-- ==== Sys2Proof/Machine/SyncExec.lean ====
section
/-!
DEFINITION. Machine/SyncExec.lean: the class 3 instructions of synchronisation (R388 to R401, R403): ACQ, REL, FENCE, the sync
variables, BAR, SSTEP, TRIG, LAUNCH, INBOX, WFI, NPRB and NPRE. Each is a drain point.
-/

namespace Sys2Proof.Machine

/-- ACQ (R388). -/
def execAcq (a : Reg) (sc : BitVec 2) (s : State) : Result :=
  .next (drained s [a] fun s1 => fallThrough (acquire s1 (xr s1 a ||| 1) sc))
/-- REL (R388). -/
def execRel (a : Reg) (sc : BitVec 2) (s : State) : Result :=
  .next (drained s [a] fun s1 => whenReleasable s1 fun s2 => fallThrough (releaseHere s2 sc (xr s2 a ||| 1)))
/-- FENCE.RANGE (R368, R389). -/
def execFenceRange (a b : Reg) (s : State) : Result :=
  .next (drained s [a, b] fun s1 => whenFlushed s1 fun s2 =>
    if fenceHeld s2 (xr s2 a).toNat (xr s2 b).toNat then stall s2
    else fallThrough (fenceRange s2 (xr s2 a).toNat (xr s2 b).toNat))
/-- FENCE.REMOTE (R389). -/
def execFenceRemote (s : State) : Result := .next (drained s [] fun s1 => fallThrough (flushRemote s1))
/-- FENCE.ALL (R131, R389). -/
def execFenceAll (s : State) : Result :=
  .next (drained s [] fun s1 => whenFlushed s1 fun s2 =>
    fallThrough (setCore s2 { s2.core with icache := [], gates := [] }))

/-! ## Sync variables -/

/-- A read-modify-write of R391 that depends on old and x(b). -/
def sv3 (d a b : Reg) (l c : BitVec 1) (sc : BitVec 2) (f : Word → Word → Word) (s : State) : Result :=
  .next (drained s [d, a, b] fun s1 => svOp s1 a .w sc (l == 1) fun s2 loc =>
    svRmw s2 loc d sc (c == 1) fun old => some (f old (xr s2 b)))

/-- SVLD (R391). -/
def execSvld (d a : Reg) (l c : BitVec 1) (sc : BitVec 2) (s : State) : Result :=
  .next (drained s [d, a] fun s1 => svOp s1 a .r sc (l == 1) fun s2 loc => svRmw s2 loc d sc (c == 1) fun _ => none)
/-- SVST (R391). -/
def execSvst (a b : Reg) (l c : BitVec 1) (sc : BitVec 2) (s : State) : Result :=
  .next (drained s [a, b] fun s1 => svOp s1 a .w sc (l == 1) fun s2 loc =>
    svRmw s2 loc 0 sc (c == 1) fun _ => some (xr s2 b))
/-- SVADD (R391): I64 or F32. -/
def execSvadd (d a b : Reg) (u l c : BitVec 1) (sc : BitVec 2) (s : State) : Result :=
  sv3 d a b l c sc (fun old x => if u = 0 then old + x else foldOp 2 old x) s
/-- SVMAX (R391): I64, U64 or F32. -/
def execSvmax (d a b : Reg) (u : BitVec 2) (l c : BitVec 1) (sc : BitVec 2) (s : State) : Result :=
  sv3 d a b l c sc (fun old x =>
    if u = 0 then (if old.slt x then x else old) else if u = 1 then (if old.ult x then x else old) else foldOp 4 old x) s
/-- SVMIN (R391): I64, U64 or F32. -/
def execSvmin (d a b : Reg) (u : BitVec 2) (l c : BitVec 1) (sc : BitVec 2) (s : State) : Result :=
  sv3 d a b l c sc (fun old x =>
    if u = 0 then (if x.slt old then x else old) else if u = 1 then (if x.ult old then x else old) else foldOp 6 old x) s
/-- SVAND (R391). -/
def execSvand (d a b : Reg) (l c : BitVec 1) (sc : BitVec 2) (s : State) : Result :=
  sv3 d a b l c sc (fun old x => old &&& x) s
/-- SVOR (R391). -/
def execSvor (d a b : Reg) (l c : BitVec 1) (sc : BitVec 2) (s : State) : Result :=
  sv3 d a b l c sc (fun old x => old ||| x) s
/-- SVSWAP (R391, R394). -/
def execSvswap (d a b : Reg) (l c : BitVec 1) (sc : BitVec 2) (s : State) : Result :=
  sv3 d a b l c sc (fun _ x => x) s
/-- SVCAS (R391): x(b) is stored when old = x(d). -/
def execSvcas (d a b : Reg) (l c : BitVec 1) (sc : BitVec 2) (s : State) : Result :=
  .next (drained s [d, a, b] fun s1 => svOp s1 a .w sc (l == 1) fun s2 loc =>
    svRmw s2 loc d sc (c == 1) fun old => if old = xr s2 d then some (xr s2 b) else none)

/-- SVWAIT (R391, R393): it completes when the condition holds, else it parks at the engine. -/
def execSvwait (d a b : Reg) (u : BitVec 2) (l c : BitVec 1) (sc : BitVec 2) (s : State) : Result :=
  .next (drained s [d, a, b] fun s1 => svOp s1 a .r sc (l == 1) fun s2 loc =>
    let r := svRead (svCount s2 loc sc) loc sc
    let x := xr s2 b
    if svHolds u r.2 x then fallThrough (writeX (svAcquire r.1 sc (c == 1)) d r.2)
    else park r.1 loc sc false (.svwait (svPlace loc).1 (svPlace loc).2 sc u x d (c == 1)))

/-- SVLOCK (R395). -/
def execSvlock (a : Reg) (sc : BitVec 2) (s : State) : Result :=
  .next (drained s [a] fun s1 => svOp s1 a .w sc false fun s2 loc =>
    let r := svRead (svCount s2 loc sc) loc sc
    if r.2 = 0 then takeLock (svWrite r.1 loc sc 1) loc sc
    else if holdsLock r.1 loc sc then raiseTrap r.1 21 (sizeFault 3 (xr s2 a))
    else park r.1 loc sc true (.svlock (svPlace loc).1 (svPlace loc).2 sc))

/-- SVUNLOCK (R395): the oldest waiter takes the lock, or the variable becomes 0. -/
def execSvunlock (a : Reg) (sc : BitVec 2) (s : State) : Result :=
  .next (drained s [a] fun s1 => svOp s1 a .w sc false fun s2 loc =>
    let r := svRead (svCount s2 loc sc) loc sc
    if !holdsLock r.1 loc sc then raiseTrap r.1 21 (sizeFault 2 (xr s2 a))
    else whenReleasable r.1 fun s3 =>
      let s4 := releaseHere s3 sc allRegions
      match nextLocker s4 loc sc with
      | some p => fallThrough (asCore s4 p.core fun u => takeLock u loc (lockScope u))
      | none => fallThrough (svWrite (dropHolder s4 loc sc) loc sc 0))

/-! ## Barriers, triggers and launches -/

/-- BAR of a form (R396). -/
def barOp (form : BitVec 2) (s : State) : Result :=
  .next (drained s [] fun s1 =>
    if inPhase s1 then raiseTrap s1 21 (sizeFault 10 0)
    else if isLoneTask s1 then raiseTrap s1 21 (sizeFault 11 0)
    else barrier s1 form false)

/-- BAR.CLUSTER (R396). -/
def execBarCluster (s : State) : Result := barOp 0 s
/-- BAR.DIE (R396). -/
def execBarDie (s : State) : Result := barOp 1 s
/-- BAR.LAUNCH (R396). -/
def execBarLaunch (s : State) : Result := barOp 2 s

/-- SSTEP (R403): an open phase closes, then the barrier over the launch, which opens the next. A core that the phase alone has kept
from a gang switch stops between the two, and issues the SSTEP again after restore (R416). -/
def execSstep (s : State) : Result :=
  .next (drained s [] fun s1 =>
    if !((myLaunch s1).any fun l => recSstep l.record) then raiseTrap s1 21 (sizeFault 5 0)
    else if isLoneTask s1 then raiseTrap s1 21 (sizeFault 11 0)
    else
      let s2 := setSync s1 { s1.core.sync with phase := none }
      if inPhase s1 && switchDue s1 s1.core && !s1.core.sync.npr then s2 else barrier s2 2 true)

/-- TRIG (R397). -/
def execTrig (s : State) : Result :=
  .next (drained s [] fun s1 =>
    match myLaunch s1 with
    | none => fallThrough s1
    | some l =>
      if !recTrigexp l.record then raiseTrap s1 21 (sizeFault 6 0)
      else if isLoneTask s1 then raiseTrap s1 21 (sizeFault 11 0)
      else whenReleasable s1 fun s2 =>
        let s3 := releaseHere s2 2 l.record.treg
        if s3.core.sync.triggered then fallThrough s3
        else fallThrough (triggerDec (setSync s3 { s3.core.sync with triggered := true }) l.lid 1 false))

/-- PRIO of the record at a VA, as the strand may read it (R398). -/
def readPrio (s : State) (va : Word) : State × Option Nat :=
  if va.toNat % 256 ≠ 0 then (s, none)
  else match probe s s.core.who va .r with
    | some (.glob k _ _) | some (.peer k _ _) =>
      let r := homeRead4 s k
      (r.1, if r.2.2 then none else some (r.2.1.toNat / 2 ^ 24))
    | _ => (s, none)

/-- LAUNCH (R398). It waits while a page that the append writes is being copied (R117). -/
def execLaunch (d a : Reg) (s : State) : Result :=
  .next (drained s [d, a] fun s1 => whenReleasable s1 fun s2 =>
    let s3 := releaseHere s2 2 allRegions
    let va := xr s3 a
    let r := readPrio s3 va
    match r.2.bind fun p => appendWaits r.1 r.1.core.vf p va with
    | some s4 => stall s4
    | none =>
      match r.2.bind fun p => append r.1 r.1.core.vf p va with
      | some q => fallThrough (writeX q.1 d q.2)
      | none => fallThrough (writeX r.1 d 0))

/-! ## Inbox, waiting and regions -/

/-- The dequeue of an INBOX, or none while its source is empty (R399). -/
def inboxTake (s : State) (d : Reg) (drv : Bool) : Option State :=
  if drv then
    s.core.sync.drvmsg.map fun v => fallThrough (writeX (setSync s { s.core.sync with drvmsg := none }) d v)
  else match s.core.sync.inbox with
    | [] => none
    | m :: t => some (fallThrough (writeX (dequeue s m t) d m.value))

/-- INBOX.WAIT (R399). -/
def execInboxWait (d : Reg) (v : BitVec 1) (s : State) : Result :=
  .next (drained s [d] fun s1 =>
    match inboxTake s1 d (v == 1) with
    | some s2 => s2
    | none =>
      if v = 0 && s1.core.sync.outstanding = 0 then raiseTrap s1 21 (sizeFault 7 0)
      else setSync s1 { s1.core.sync with wait := some (.inbox d (v == 1)) })

/-- INBOX.POLL (R399). -/
def execInboxPoll (d : Reg) (v : BitVec 1) (s : State) : Result :=
  .next (drained s [d] fun s1 =>
    match inboxTake s1 d (v == 1) with
    | some s2 => s2
    | none => fallThrough (writeX s1 d (BitVec.allOnes 64)))

/-- Is interrupt code c pending (R155)? -/
def pendingCode (s : State) (c : Nat) : Bool :=
  let y := s.core.sync
  let t := s.core.trap.tcmp
  if c = 1 then y.drvmsg.isSome
  else if c = 2 then !y.inbox.isEmpty
  else if c = 3 then t != 0 && decide (t.toNat ≤ (timeOf s).toNat)
  else if c = 4 then y.notice
  else false

/-- IPEND: bit c − 1 is interrupt code c (R151). -/
def ipend (s : State) : BitVec 4 :=
  BitVec.ofNat 4 ((if pendingCode s 1 then 1 else 0) + (if pendingCode s 2 then 2 else 0) + (if pendingCode s 3 then 4 else 0) +
    (if pendingCode s 4 then 8 else 0))

/-- WFI (R400). -/
def execWfi (s : State) : Result :=
  .next (drained s [] fun s1 =>
    if s1.core.trap.ien = 0 || (ipend s1 &&& s1.core.trap.ien) != 0 then fallThrough s1
    else setSync s1 { s1.core.sync with wait := some .wfi })

/-- NPRB (R401). -/
def execNprb (s : State) : Result :=
  .next (drained s [] fun s1 =>
    if s1.core.sync.npr || inPhase s1 then raiseTrap s1 21 (sizeFault 8 0)
    else fallThrough (setSync s1 { s1.core.sync with npr := true }))

/-- NPRE (R401). -/
def execNpre (s : State) : Result :=
  .next (drained s [] fun s1 =>
    if s1.core.sync.npr then fallThrough (setSync s1 { s1.core.sync with npr := false })
    else raiseTrap s1 21 (sizeFault 9 0))

end Sys2Proof.Machine
end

□ □ □

> _TASK TO CARRY OUT_
Count up the lines in the material above that contain the string "SyncExec", then state that figure alone.

> _TASK SOLUTION_
2